Collected data entries:
-- ==== Sys2Proof/Laws/Walk.lean ====
section
/-! SUPPORT. Laws of frontier advances (R12), of the start of a walk (R108) and of the completion of a rollback (R114, R75). -/

namespace Sys2Proof.Machine

/-! ### Frontier advances -/

/-- The notice that an entry which closes posts (R12). -/
def IndexEntry.closeNotice? (current : EpochNo) (e : IndexEntry) : Option (NoticeBody × EpochNo) :=
  match e.marker, e.origin with
  | some m, some o => some (.epochCommitted e.number m e.recordCount o, current)
  | _, _ => none

/-- An entry that closes is reported by its notice and a request for a status block. -/
theorem reportClose_eq (s : State) (e : IndexEntry) : reportClose s e =
    match e.closeNotice? s.epoch.current with
    | some n => askStatus (post s n.1)
    | none => s := by
  unfold reportClose IndexEntry.closeNotice?
  cases e.marker <;> cases e.origin <;> rfl

theorem IndexEntry.closeNotice?_epoch {c : EpochNo} {e : IndexEntry} {n : NoticeBody × EpochNo}
    (h : e.closeNotice? c = some n) : n.2 = c := by
  unfold IndexEntry.closeNotice? at h
  cases hm : e.marker <;> cases ho : e.origin <;> simp [hm, ho] at h
  rw [← h]

/-- Reporting entries that close changes the notice unit, the REPORT class and the request for a status block alone. -/
theorem foldl_reportClose_frame (es : List IndexEntry) (s : State) : es.foldl reportClose s =
    { s with notice := (es.foldl reportClose s).notice, dlink.report := (es.foldl reportClose s).dlink.report,
             status.asked := (es.foldl reportClose s).status.asked } := by
  induction es generalizing s with
  | nil => rfl
  | cons e es ih =>
    rw [List.foldl_cons, ih, reportClose_eq]
    cases e.closeNotice? s.epoch.current with
    | none => rfl
    | some n => simp only [askStatus]; rw [post_frame]

theorem foldl_reportClose_handed (es : List IndexEntry) (s : State) :
    Handed s (es.foldl reportClose s) (es.filterMap (IndexEntry.closeNotice? s.epoch.current)) := by
  induction es generalizing s with
  | nil => exact Handed.of_eq rfl rfl
  | cons e es ih =>
    rw [List.foldl_cons, List.filterMap_cons, reportClose_eq]
    cases h : e.closeNotice? s.epoch.current with
    | none => exact ih s
    | some n =>
      have hp : Handed s (askStatus (post s n.1)) [n] := by
        have := handed_post s n.1
        rw [← IndexEntry.closeNotice?_epoch h] at this
        exact this
      have := hp.trans (ih (askStatus (post s n.1))) (by simp)
      simpa using this

theorem foldl_reportClose_asked (es : List IndexEntry) (s : State) : (es.foldl reportClose s).status.asked =
    (s.status.asked || es.any (fun e => (e.closeNotice? s.epoch.current).isSome)) := by
  induction es generalizing s with
  | nil => simp
  | cons e es ih =>
    rw [List.foldl_cons, ih, List.any_cons, reportClose_eq]
    cases h : e.closeNotice? s.epoch.current with
    | none => simp
    | some n => simp [askStatus]

theorem takeAdvances_nil {s : State} (h : s.epoch.advances = []) : takeAdvances s = s := by
  unfold takeAdvances; rw [h]; simp only [List.foldl_nil]; rw [← h]

/-! ### Counts -/

/-- Taking allocation reports changes the two counts and the reports alone (R7). -/
theorem countAllocations_frame (s : State) : ∃ a b, countAllocations s =
    { s with epoch.captureCount := a, epoch.spillCount := b, epoch.allocReports := [] } := by
  have : ∀ (l : List AllocReport) (c : EpochController), ∃ a b,
      l.foldl countAllocation c = { c with captureCount := a, spillCount := b } := by
    intro l
    induction l with
    | nil => exact fun c => ⟨_, _, rfl⟩
    | cons x l ih =>
      intro c
      rw [List.foldl_cons]
      by_cases hx : x.epoch = c.current
      · rw [countAllocation, if_pos hx]
        obtain ⟨a, b, h⟩ := ih
          { c with captureCount := satSucc c.captureCount,
                   spillCount := if x.spilled then satSucc c.spillCount else c.spillCount }
        exact ⟨a, b, h⟩
      · rw [countAllocation, if_neg hx]; exact ih c
  obtain ⟨a, b, h⟩ := this s.epoch.allocReports s.epoch
  exact ⟨a, b, by unfold countAllocations; rw [h]⟩

/-! ### The walk -/

theorem targetFirst_eq {s : State} {n : EpochNo} {e : IndexEntry} (ht : s.epoch.target = some n)
    (he : s.epoch.entry? n = some e) : targetFirst s = e.first := by simp [targetFirst, ht, he]

/-- The walk starts at head − 1 when there is a record to walk (R108). -/
theorem startWalk_walk {s : State} {f : Seq} (hf : targetFirst s = f) (hh : s.journal.head ≠ f) : startWalk s =
    readRecord { s with restore := { s.restore with
      floor := f, applied := 0, abortPending := false, report := none, cursor := s.journal.head - 1 } } := by
  subst hf; unfold startWalk; simp only []; rw [if_neg hh]

/-- An empty range ends in the action that begins the walk (R108, R120). -/
theorem startWalk_empty {s : State} {f : Seq} (hf : targetFirst s = f) (hh : s.journal.head = f) : startWalk s =
    completeRollback { s with restore := { s.restore with
      floor := f, applied := 0, abortPending := false, report := none, cursor := f, phase := .idle } } := by
  subst hf; unfold startWalk; simp only []; rw [if_pos hh]

/-- What the completion of a rollback changes (R114, R75). -/
theorem completeRollback_frame {s : State} {n : EpochNo} {e : IndexEntry} (ht : s.epoch.target = some n)
    (he : s.epoch.entry? n = some e) :
    let number := nextNumber s.epoch.current ((olderThan s.epoch.index n).map (fun x => x.number))
    let moved : Journal := { s.journal with head := e.first, frontier := e.first }
    completeRollback s =
      { s with journal := { moved with armed := moved.armedAfter },
               epoch := { s.epoch with
                 engine := .capturing, current := number, captureCount := 0, spillCount := 0, target := none,
                 allocReports := [],
                 index := olderThan s.epoch.index n ++ [⟨number, e.first, none, .opened, 0, none⟩] },
               capture.table := [], hold.passes := s.hold.passes + 1, status.asked := true,
               notice := (completeRollback s).notice, dlink.report := (completeRollback s).dlink.report } := by
  intro number moved
  unfold completeRollback
  simp only [ht, Option.getD_some, targetFirst_eq ht he]
  rw [lowWaterTest_frame, post_frame]
  obtain ⟨a, b, h⟩ := countAllocations_frame s
  rw [h]
  rfl

theorem completeRollback_handed {s : State} {n : EpochNo} {e : IndexEntry} (ht : s.epoch.target = some n)
    (he : s.epoch.entry? n = some e) :
    let number := nextNumber s.epoch.current ((olderThan s.epoch.index n).map (fun x => x.number))
    Handed s (completeRollback s) ((.epochRolledBack n number s.restore.applied, number) ::
      ({ s.journal with head := e.first, frontier := e.first } : Journal).lowNotices number) := by
  intro number
  unfold completeRollback
  simp only [ht, Option.getD_some, targetFirst_eq ht he]
  let t := setEngine { countAllocations s with
    journal.head := e.first
    journal.frontier := e.first
    epoch.index := olderThan s.epoch.index n ++ [⟨number, e.first, none, .opened, 0, none⟩]
    epoch.current := number
    epoch.captureCount := 0
    epoch.spillCount := 0
    epoch.target := none
    capture.table := [] } .capturing
  have h1 : Handed s (post t (.epochRolledBack n number s.restore.applied))
      [(.epochRolledBack n number s.restore.applied, number)] := handed_post t _
  have h2 := lowWaterTest_handed (post t (.epochRolledBack n number s.restore.applied))
  rw [post_journal, post_epoch] at h2
  exact h1.trans h2 (by rw [post_mgmt]; rfl)

end Sys2Proof.Machine
end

### TASK BRIEF
In the records above, locate each line with the word "satSucc". Copy all such lines.

### OUTPUT FOR THIS EXERCISE
          { c with captureCount := satSucc c.captureCount,
                   spillCount := if x.spilled then satSucc c.spillCount else c.spillCount }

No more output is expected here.